CHAPTER IX
Henceforward the task of the bibliographer is lighter; for, though Cervantes, Lope, and later writers are the subjects of an enormous mass of literature, and are reprinted in editions out of number, it will only be necessary to name the most important. The twelve quartos which form the Obras Completas (1863-64) of Cervantes are open to much damaging criticism; but they contain all his writings, except the conjectural pieces gathered together by D. Adolfo de Castro in his Varias obras inéditas de Cervantes (1874). For a most exhaustive bibliography of Cervantes' writings (Barcelona, 1895) we are indebted to the late D. Leopoldo Rius y Llosellas: a posthumous volume is to follow, but even in its present incomplete state Rius' book is worth more than all previous attempts put together. Editions of Don Quixote abound, and of these Diego Clemencín's (1833-39) deserves special mention for its very learned commentary. A new edition, in course of issue by Mr. David Nutt (1898), presents a text freed from arbitrary emendations which have crept in without authority. Fernández de Navarrete's biography (1819) is still unequalled. Shelton's early English version (1612-20) has been reprinted by Mr. Henley in his series of Tudor Translations (1896). Of later renderings John Ormsby's (1885) is much the best, and is prefaced by a very judicious account of Cervantes and his work. Duffield (1881) and Mr. H. E. Watts (1894) have translated Don Quixote in a spirit of enthusiasm. The Numancia (1885) and Viaje del Parnaso (1883) were both admirably rendered by the late James Young Gibson. Sr. Menéndez y Pelayo's paper on Avellaneda appeared in Los Lunes de El Imparcial (February 15, 1897).
The Obras of Lope, now printing under the editorship of D. Marcelino Menéndez y Pelayo, will be definitive; but as yet only eight quartos (including Barrera's Nueva Biografía) are available. Lope's Obras sueltas (1776-79) fill twenty-one volumes; but the best reference for readers is to Rivadeneyra, vols. xxiv., xxxv., xxxvii., xli., and xlii., where Lope is incompletely but sufficiently exhibited. M. Arturo Farinelli's Grillparzer und Lope de Vega (Berlin, 1894) is most excellent. Edmund Dorer's Die Lope-de-Vega Litteratur in Deutschland (1877) is a praiseworthy compilation. Ormsby's article in the Quarterly Review (October 1894) is, as might be expected from him, most exact and learned. I am especially indebted to it.

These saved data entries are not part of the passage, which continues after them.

/-! ### The commands without a visit -/

theorem pins (k : Kept B P) {s : State} (b : B s) (p : P s) :
    (∀ t, execResetAssert s = .next t → P t) ∧ (∀ t, execResetRelease s = .next t → P t) ∧
      (∀ t, execChipSelectFall s = .next t → P t) ∧
      ∀ bytes stray t, execChipSelectRise bytes stray s = .next t → P t := by
  refine ⟨?_, ?_, ?_, ?_⟩
  · rintro _ ⟨⟩
    exact k.quiet State.reset _ rfl k.reset
  · rintro _ ⟨⟩
    split
    · exact k.quiet s _ rfl p
    · exact p
  · rintro _ ⟨⟩
    split
    · exact p
    · split
      · exact k.quiet s _ rfl p
      · split <;> exact k.quiet s _ rfl p
  · rintro bytes stray _ ⟨⟩
    split
    · exact p
    · split
      · exact k.quiet s _ rfl p
      · split
        · split
          · exact k.endTransaction b p _
          · obtain ⟨b', p'⟩ := k.both b p (State.core_transactionByte s _)
            exact k.endTransaction b' p' _
        · exact k.endTransaction b p _

theorem inOpening (k : Kept B P) {s : State} (p : P s) {work : State → State}
    (same : (work s).core = s.core) : P (s.inOpening work) := by
  unfold State.inOpening
  split
  · exact p
  · split
    · exact k.quiet s _ same p
    · exact p

/-- An award whose issuing step is to come is issued, and the answer enters the outbound queue or waits
(R89, R91, R135). -/
theorem enqueue (k : Kept B P) {s : State} (b : B s) (p : P s) : P s.issueDue.enqueueAnswer := by
  rcases State.enqueueAnswer_issueDue s with same | ⟨m, hm, same⟩ | ⟨a, id, al, w, e, ha, hw, he, same⟩
  · exact k.quiet s _ same p
  · exact k.quiet _ _ same (k.sent s m b p hm)
  · exact k.quiet _ _ same (k.issued s a id al w e b p ha hw he)

/-- What the link's own commands do to its queues is not seen (R125 to R127, R135). -/
theorem link (k : Kept B P) {s : State} (b : B s) (p : P s) :
    (∀ nibbles low t, execMessageReceived nibbles low s = .next t → P t) ∧
      (∀ t, execFirstSync s = .next t → P t) ∧ (∀ t, execDownMessageDrop s = .next t → P t) ∧
      (∀ t, execOutboundEnqueue s = .next t → P t) ∧ ∀ t, execOutboundSent s = .next t → P t := by
  refine ⟨?_, ?_, ?_, ?_, ?_⟩
  · rintro nibbles low _ ⟨⟩
    split
    · exact p
    · unfold State.receive
      split
      · exact k.quiet s _ rfl p
      · split <;> exact k.quiet s _ rfl p
  · rintro _ ⟨⟩
    split
    · exact p
    · split
      · split
        · exact k.quiet s _ rfl p
        · exact p
      · exact p
  · rintro _ ⟨⟩
    split
    · exact p
    · split
      · exact p
      · exact p
      · exact k.quiet s _ rfl p
  · rintro _ ⟨⟩
    split
    · exact p
    · exact k.enqueue b p
  · rintro _ ⟨⟩
    split
    · exact p
    · split
      · exact p
      · exact k.quiet s _ rfl p

/-- The items that the engine takes from the link (R86, R92, R128, R129). -/
theorem items (k : Kept B P) {s : State} (b : B s) (p : P s) :
    (∀ t, execAsk s = .next t → P t) ∧ (∀ t, execDone s = .next t → P t) ∧
      (∀ t, execBacklog s = .next t → P t) ∧ (∀ t, execUplink s = .next t → P t) ∧
      ∀ t, execLinkRestart s = .next t → P t := by
  refine ⟨?_, ?_, ?_, ?_, ?_⟩
  · rintro _ ⟨⟩
    refine k.takeItem b p fun m f hf t b' p' free => ?_
    split at hf <;> cases hf
    next a =>
      show P (t.checkAsk a)
      have decline : ∀ r, P (t.decline a r) := fun r =>
        k.taken t _ b' p' free (Or.inl ⟨_, rfl⟩)
      unfold State.checkAsk
      split
      · exact decline _
      · next on =>
        split
        · exact decline _
        · split
          · exact decline _
          · next room => exact k.asked t a b' p' free (by simpa using on) room
  · rintro _ ⟨⟩
    refine k.takeItem b p fun m f hf t b' p' free => ?_
    split at hf <;> cases hf
    next id generation airtime entries =>
      show P (t.judgeDone id generation airtime entries)
      unfold State.judgeDone
      split
      · exact k.quiet t _ rfl p'
      · split
        · exact k.quiet t _ rfl p'
        · next w hw =>
          split
          · exact k.quiet t _ rfl p'
          · next fits =>
            refine k.judged t id airtime entries w b' p' free hw ?_
            simp only [OpenAward.doneMisfits, Bool.or_eq_true, bne_iff_ne, not_or, ne_eq,
              not_not] at fits
            exact fits.1
  · rintro _ ⟨⟩
    refine k.takeItem b p fun m f hf t b' p' free => ?_
    split at hf <;> cases hf
    exact k.taken t _ b' p' free (Or.inr (Or.inl ⟨_, rfl⟩))
  · rintro _ ⟨⟩
    refine k.takeItem b p fun m f hf t b' p' free => ?_
    split at hf <;> cases hf
    next h airtime =>
      exact k.quiet { t with engine := .uplink h airtime } _ rfl
        (k.taken t _ b' p' free (Or.inr (Or.inr ⟨_, _, rfl⟩)))
  · rintro _ ⟨⟩
    refine k.takeItem b p fun m f hf t b' p' free => ?_
    split at hf <;> cases hf
    exact k.restarted t _ b' p' free

/-- The taking of a due expiry (R99, R100). -/
theorem takeExpiry (k : Kept B P) {s : State} (b : B s) (p : P s) (free : s.engine = .idle)
    (d : DueExpiry) : P (s.takeExpiry d) := by
  unfold State.takeExpiry
  dsimp only
  split
  · exact k.quiet s _ rfl p
  · next w hw =>
    split
    · exact k.quiet { s with engine := .expiry d.id w.heldHandles } _ rfl
        (k.expired s d.id w b p free hw)
    · exact k.quiet s _ rfl p

/-- Expiries, of an award and of the step timer, and the clear's release. -/
theorem events (k : Kept B P) {s : State} (b : B s) (p : P s) :
    (∀ id generation t, execAwardExpiry id generation s = .next t → P t) ∧
      (∀ t, execStepTimerExpiry s = .next t → P t) ∧
      ∀ t, execTableClearRelease s = .next t → P t := by
  refine ⟨?_, ?_, ?_⟩
  · rintro id generation _ ⟨⟩
    split
    · exact p
    · next free =>
      have idle : s.engine = .idle := by
        simp only [State.engineFree, Bool.and_eq_false_iff, not_or, Bool.not_eq_false,
          beq_iff_eq] at free
        exact free.2
      split
      · exact k.takeExpiry b p idle _
      · split
        · obtain ⟨b', p'⟩ := k.both b p (State.core_pass s _)
          exact k.takeExpiry b' p' idle _
        · exact p
  · rintro _ ⟨⟩
    split
    · exact p
    · split
      · refine k.quiet s _ ?_ p
        rw [State.core_timerExpiry, State.core_pass]
      · exact p
  · rintro _ ⟨⟩
    split
    · next due =>
      simp only [State.engineFree, Bool.and_eq_true, beq_iff_eq] at due
      exact k.released s b p due.1.2 due.2
    · exact p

As to the picaresque novels, Guzmán is in Rivadeneyra, vol. iii.; the Pícara Justina in vol. xxxiii., and Marcos de Obregón in vol. xviii. A thoughtful and appreciative study on Mateo Alemán has been privately printed at Seville (1892) by D. Joaquín Hazañas y la Rua. Antonio Pérez and Ginés Pérez de Hita are to be read in Rivadeneyra, vols. xiii. and iii.: Mariana fills vols. xxx. and xxxi., but the two noble folios of 1780 are in every way preferable.